◆ The problem: Which lines run from the start of the data below to the line containing "as a whole -/"? Set them down exactly, with none added.

◆ Dataset content:
-- ==== Sys2Proof/Certificates/Slice0/Obligations.lean ====
section
/-!
DEFINITION. The statements about this model, from the numbered rules of the spec.
-/

open Sys2Proof Sys2Proof.Machine

/-! ### The queue, the step, the machine as a whole -/

/-- A step takes the command at the front of the queue and runs it on the state with the queue's rest. -/
def Obligations.StepRunsFrontCommand : Prop :=
  ∀ (s : State) (c : Instr) (q : List Instr), step { s with pending := c :: q } = exec c { s with pending := q }

/-- 03 R66, R68, log entry 3: on an empty queue the oldest captured frame of port A commits, else of port B: it leaves
its slot, the other frames of both ports stay (all are dropped where the commit made a reset, R17), and the state is
that after its effect: the words of a WRITE in ascending order, each as the write of its register or window word would
leave the core; the words of a STREAM appended, a SKIP's record consumed, an OUTREAD's cursor moved; nothing for a
frame captured with a fault. Where no frame can commit, nothing changes. -/
def Obligations.EmptyQueueCommitsOldestFrame : Prop :=
  (∀ s : State, s.pending = [] → s.commits = false → step s = .next s)
    ∧ (∀ s : State, s.pending = [] → s.shell.a.slots = [] → s.shell.b.slots = [] → step s = .next s)
    ∧ (∀ (s u : State) (p : Port) (x : Slot) (l : List Slot), s.awake → s.pending = [] → s.commits = true →
        (p = .B → s.shell.a.slots = []) → (s.shell.port p).slots = x :: l →
        u = s.modPort p (fun y => { y with slots := l }) →
        ∃ t, step s = .next t ∧ t.pending = []
          ∧ ((∀ q, (t.shell.port q).slots = (u.shell.port q).slots) ∨ ∀ q, (t.shell.port q).slots = [])
          ∧ (∀ a ws, x.cap = .write a ws → t = (commitWords p x.inStop (unitEnd a) a ws u).through id)
          ∧ (∀ a w, x.cap = .write a [w] → a % 4 = 0 → a < 0x1000000 → x.inStop = false →
            step s = (if (winOf a).isNone then exec (.registerWrite p a w) u else exec (.windowWrite p a w) u))
          ∧ (∀ n ws, x.cap = .stream n ws → t = u.through (commitStream p x.inStop n ws))
          ∧ (∀ n, x.cap = .skip n → t = u.through (commitSkip p n))
          ∧ (∀ n adv, x.cap = .outread n adv → t = u.through (commitOutread n adv))
          ∧ (x.cap = .ignored → t.shell = u.shell ∧ Keeps [] s.dev t.dev))

/-- Every command answers a next state, and leaves the queue as it was. -/
def Obligations.EveryCommandAnswersAndKeepsQueue : Prop :=
  ∀ (c : Instr) (s : State), ∃ t, exec c s = .next t ∧ t.pending = s.pending

/-- 03 R11, R66, Table 03.7: every step keeps HLCFG of both ports legal, at most two frames per port captured, and no
reset half made. -/
def Obligations.StepKeepsShellsLegal : Prop :=
  ∀ s t : State, s.legal = true → step s = .next t → t.legal = true

/-- The state after reset is legal. -/
def Obligations.ResetStateIsLegal : Prop := State.reset.legal = true

/-- What the spec gives the state after reset: HLCFG 0x0000_0008 (Table 03.7), ATTNMASK_A 0 and ATTNMASK_B 0xE000_0000
(Table 04.2), the sticky registers 0, every channel CLOSED (05 R113), SCHEDCFG and the weights (08 R196), nothing
captured, nothing waiting, MGMT_RES 0, the device in RUN. -/
def Obligations.ResetStateHoldsSpecValues : Prop :=
  State.reset.pending = [] ∧ (∀ p, State.reset.hlcfg p = 0x00000008 ∧ (State.reset.shell.port p).slots = [])
    ∧ State.reset.dev.trouble.maskA = 0 ∧ State.reset.dev.trouble.maskB = 0xE0000000
    ∧ (∀ k, State.reset.dev.trouble.g k = 0) ∧ State.reset.dev.trouble.why = 0
    ∧ (∀ n, (State.reset.dev.chan n).state = .closed ∧ (State.reset.dev.chan n).cfg = 0)
    ∧ State.reset.dev.sched.cfg = 0x19032004 ∧ State.reset.dev.sched.weights = Vector.replicate 4 0x10101010
    ∧ State.reset.dev.boot.mgmtRes = 0 ∧ State.reset.dev.power.st = .run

◆ Task answer:
-- ==== Sys2Proof/Certificates/Slice0/Obligations.lean ====
section
/-!
DEFINITION. The statements about this model, from the numbered rules of the spec.
-/

open Sys2Proof Sys2Proof.Machine

/-! ### The queue, the step, the machine as a whole -/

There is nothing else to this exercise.